The x86 platform has the nicest, most mature development tools. Also since the number of concurrent threads is not very high, the parallelization effort is around breaking the work into large chunks and sewing the results back together. Most of the actual computation remains serial. This is a bonus: anyone can write stable serial code, but you will pay dearly for good parallel programmers. The more old-fashion serial code you can write within your fully parallel solution the better.

Being so oriented towards serial, generic code is also the weakness of traditional CPUs. They devote a big deal of transistors and energy dealing with the unpredictability of generic algorithms. If your logic is very simple and linear all this silicone goes to waste.

The second hardware platform are the GPUs. These are the video cards powering games in PCs and consoles. Graphics rendering is highly parallel. The image you see on screen is a matrix of pixels, where each pixel's color can be computed mostly in isolation from the rest. Video cards have evolved around this principle. They allow hundreds of concurrent threads to run in parallel, each one is devoted to producing one fragment of the final image. Compared to today's average CPUs which allow only eight simultaneous threads, hundreds of threads may seem a bonanza.

The catch is all these GPU threads are required to run the same instruction at the same time. Imagine you have 100 dancers on stage. Each dancer must execute exactly the same steps. If just one dancer deviates from the routine, the other dancers stop and wait.

Perfect synchronization is desirable in ballet, not so much in general purpose computing. A single "if" statement in the code could be enough to create divergence. What often happens when an "if" is encountered, is that both branches are executed by all threads, then the results of the branch that was not supposed to run are discarded. It is like some sort of weird quantum reality where all alternate scenarios do happen, but only the outcome of one is picked afterwards. The cat is really both dead and alive in your GPU.

Loops having a variable number of iterations are a problem too. If 99 of the dancers spin twice and the one remaining dancer -for some inexplicable reason- decides to spin forty times, the 99 dancers won't be able to do anything else until the rogue dancer is done. The execution time is the same as if all the dancers had done forty loops. 

So programming mainstream GPUs is great as long as you can avoid loops and conditional statements.
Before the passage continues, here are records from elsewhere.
-- ==== Sys2Proof/Machine/Twill.lean ====
section
/-! DEFINITION. Twill pattern programs (R354 to R373): pattern words and their checks, both enumerations, value indices, and the
Twill instructions. -/

namespace Sys2Proof.Machine

/-! ## Pattern words (R355, R356) -/

def nodeKind (w : Nat) : Nat := bitsN w 63 60
def nodeX (w : Nat) : Nat := bitsN w 59 54
def nodeY (w : Nat) : Nat := bitsN w 53 48
def param (w hi lo : Nat) : Nat := bitsN w hi lo
def paramS (w hi lo : Nat) : Int := sextN (bitsN w hi lo) (hi + 1 - lo)
/-- Whether a kind names X, and Y. -/
def usesX (k : Nat) : Bool := k == 4 || k == 6 || k == 7 || k == 8
def usesY (k : Nat) : Bool := k == 4 || k == 6
def combines (k : Nat) : Bool := usesX k
/-- A reserved kind, or a reserved or unused bit set. -/
def nodeBits (w : Nat) : Bool :=
  let k := nodeKind w
  let p :=
    if k = 0 ∨ k = 6 then bitsN w 47 0 == 0
    else if k = 3 then bitsN w 47 32 == 0
    else if k = 5 then bitsN w 37 32 == 0 && (bitN w 38 == 0 || bitsN w 31 0 == 0)
    else true
  decide (k ≤ 8) && (usesX k || nodeX w == 0) && (usesY k || nodeY w == 0) && p
/-- The limits of R356 on the parameters. -/
def nodeLimits (w : Nat) : Bool :=
  let k := nodeKind w
  if k = 1 then decide (paramS w 47 24 ≤ paramS w 23 0)
  else if k = 2 then decide (1 ≤ param w 47 32 ∧ 1 ≤ param w 31 16)
  else if k = 3 then decide (1 ≤ param w 31 0)
  else if k = 4 then decide (1 ≤ param w 47 24 ∧ 1 ≤ param w 23 0)
  else if k = 5 then decide (1 ≤ param w 47 40)
  else true

/-- A node as the root reaches it: its shape and the combining nodes on the longest path to it (R357, R358). -/
structure NodeInfo where
  nr : Nat
  nc : Nat
  depth : Nat
  clash : Bool := false
deriving DecidableEq, Repr

def reachAdd (m : Sparse NodeInfo) (i nr nc depth : Nat) : Sparse NodeInfo :=
  match Map.get? m i with
  | none => Map.set m i ⟨nr, nc, depth, false⟩
  | some x => Map.set m i { x with depth := max x.depth depth, clash := x.clash || x.nr != nr || x.nc != nc }
/-- The nodes the root reaches, with their shapes; operands stand below their nodes. -/
def reach (words : List Nat) : Nat → Sparse NodeInfo → Sparse NodeInfo
  | 0, m => m
  | i + 1, m =>
    let w := words.getD i 0
    let k := nodeKind w
    let m := match Map.get? m i with
      | none => m
      | some x =>
        let d := x.depth + (if combines k then 1 else 0)
        let m := if usesX k ∧ nodeX w < i then
            (if k = 4 then reachAdd m (nodeX w) (x.nr / param w 47 24) (x.nc / param w 23 0) d else reachAdd m (nodeX w) x.nr x.nc d)
          else m
        if usesY k ∧ nodeY w < i then
          (if k = 4 then reachAdd m (nodeY w) (param w 47 24) (param w 23 0) d else reachAdd m (nodeY w) x.nr x.nc d)
        else m
    reach words i m
def reached (words : List Nat) (rows cols : Nat) : Sparse NodeInfo :=
  let root := words.length - 2
  reach words (root + 1) [(root, ⟨rows, cols, 0, false⟩)]

/-! ## Hashes (R361) -/

def mul32 (a b : Nat) : Nat := a * b % 2 ^ 32
def mix32 (x : Nat) : Nat :=
  let x := mul32 (x ^^^ (x / 2 ^ 16)) 0x9E3779B1
  let x := mul32 (x ^^^ (x / 2 ^ 15)) 0x85EBCA77
  x ^^^ (x / 2 ^ 16)
/-- The least h at least 1 with 2^(2h) at least M. -/
def feistelH (M : Nat) : Nat := ((List.range 16).find? fun h => decide (M ≤ 2 ^ (2 * (h + 1)))).getD 15 + 1
def feistel (inv : Bool) (seed h x : Nat) : Nat :=
  let key (i : Nat) : Nat := mix32 (seed ^^^ i)
  let r := (List.range 4).foldl (fun (p : Nat × Nat) i =>
    if inv then (p.2 ^^^ (mix32 (p.1 ^^^ key (3 - i)) % 2 ^ h), p.1)
    else (p.2, p.1 ^^^ (mix32 (p.2 ^^^ key i) % 2 ^ h))) (x / 2 ^ h, x % 2 ^ h)
  r.1 * 2 ^ h + r.2
/-- Cycle-walking into [0, M). -/
def walk (inv : Bool) (seed h M : Nat) : Nat → Nat → Nat
  | 0, y => y
  | n + 1, y => if y < M then y else walk inv seed h M n (feistel inv seed h y)
def permP (inv : Bool) (seed M x : Nat) : Nat :=
  let h := feistelH M
  walk inv seed h M (2 ^ (2 * h)) (feistel inv seed h x)

/-! ## Enumeration (R359, R360, R363) -/

/-- Integers from lo to hi. -/
def upTo (lo hi : Int) : List Int := (List.range (hi + 1 - lo).toNat).map fun (k : Nat) => lo + (k : Int)
/-- Those that are column or row numbers below n. -/
def keep (n : Nat) (l : List Int) : List Nat := l.filterMap fun (x : Int) => if 0 ≤ x ∧ x < n then some x.toNat else none
def hashSeed (w seed : Nat) : Nat := if bitN w 38 = 1 then seed else bitsN w 31 0
/-- The ascending union of two lists, each value once. -/
def mergeOnce (a b : List Nat) : List Nat := Map.sortBy (fun x y => decide (x ≤ y)) ((a ++ b).eraseDups)

/-- The columns of row r of node i of shape (nr, nc), in order (R359); `fuel` bounds the depth of the program. -/
def forward (words : List Nat) (seed : Nat) : Nat → Nat → Nat → Nat → Nat → List Nat
  | 0, _, _, _, _ => []
  | fuel + 1, i, nr, nc, r =>
    if nr ≤ r then []
    else
      let w := words.getD i 0
      let k := nodeKind w
      if k = 1 then keep nc (upTo (max 0 (r + paramS w 47 24)) (min (nc - 1) (r + paramS w 23 0)))
      else if k = 2 then keep nc ((List.range (param w 31 16)).map fun (j : Nat) => paramS w 15 0 + r + j * (param w 47 32 : Int))
      else if k = 3 then
        let z := param w 31 0
        keep nc (upTo (r / z * z : Nat) ((min nc ((r / z + 1) * z) : Nat) - 1))
      else if k = 5 then
        let K := param w 47 40
        let sd := hashSeed w seed
        (List.range K).map fun j =>
          if bitN w 39 = 1 then permP false sd (nr * K) (r * K + j) % nc else mix32 (sd ^^^ ((r * K + j) % 2 ^ 32)) % nc
      else if k = 4 then
        let (ir, ic) := (param w 47 24, param w 23 0)
        let ys := forward words seed fuel (nodeY w) ir ic (r % ir)
        (forward words seed fuel (nodeX w) (nr / ir) (nc / ic) (r / ir)).flatMap fun co => ys.map fun ci => co * ic + ci
      else if k = 6 then mergeOnce (forward words seed fuel (nodeX w) nr nc r) (forward words seed fuel (nodeY w) nr nc r)
      else if k = 7 then
        if param w 47 24 ≤ r then [] else (forward words seed fuel (nodeX w) nr nc r).filter fun c => decide (c < param w 23 0)
      else if k = 8 then
        let r' : Int := r - paramS w 47 24
        if r' < 0 ∨ nr ≤ r' then []
        else keep nc ((forward words seed fuel (nodeX w) nr nc r'.toNat).map fun (c : Nat) => (c : Int) + paramS w 23 0)
      else []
This sounds absurd, but with the right mindset it is very much possible. The speedup compared to a multithreaded CPU implementation may be significant.

There are some frameworks that allow general purpose programs to run on GPUs. CUDA is probably the best known. It is deceptively simple. You write a single function in a language almost identical to C. Each one of the many threads in the GPU will run this function at the same time, but each one will input and output data from a different location. Let's say you have two large arrays of the same size, A and B. You want to compute array C as the sum of these two arrays. To solve this using CUDA you would write a function that looks like this:

void Add(in float A[], in float B[], out float C[]) 
  int i = getThreadIndex();     
  C[i] = A[i] + B[i]; 

This is pseudocode, the actual CUDA code would be different, but the idea is the same. This function processes only one element in the array. To have the entire array processed you need to ask CUDA to spawn a thread for each element. 

One big drawback of CUDA is that it is a proprietary framework. It is owned by Nvidia and so far it is limited to their hardware. This means you cannot run CUDA programs on AMD GPUs.

An alternative to CUDA is OpenCL. OpenCL was proposed by Apple, but it is an open standard like OpenGL. It is almost identical to CUDA, maybe a tad more verbose, but for a good reason: not only it runs on both Nvidia and AMD GPUs, it also runs on CPUs. This is great news for developers. You can write code that will use all computing resources available.

Even with these frameworks to aid you, GPU programming requires a whole different way of thinking. You need to address your problem in a way that can be digested by this swarm of rather stupid worker threads. You will need to come up with the right choreography for them, otherwise they will wander aimlessly scratching their heads. And there is one big skeleton in the closet. It is easy to write programs that run on the GPU, but it is hard to make full use of it. Often the bottleneck is between the GPU and the main memory. It takes time to feed data and read results. Adding two arrays in the naive form, like it was shown in the example before, would spend 99% of the time moving data and 1% doing the actual operation. As the arrays grow in size, the GPU performs poorly compared to a CPU implementation.

So which platform should you target, CPUs or GPUs?

Soon it many not be a clear cut anymore. CPUs and GPUs are starting to converge. CPUs may soon include a higher number of less intelligent cores. They will not be very good at running unpredictable generic code, but will do great with linear tasks. On the other side GPUs will get better at handling conditionals and loops. And new architectures are already improving the bandwidth issues. Still it will take a few years for all this to happen so this hardware becomes mainstream.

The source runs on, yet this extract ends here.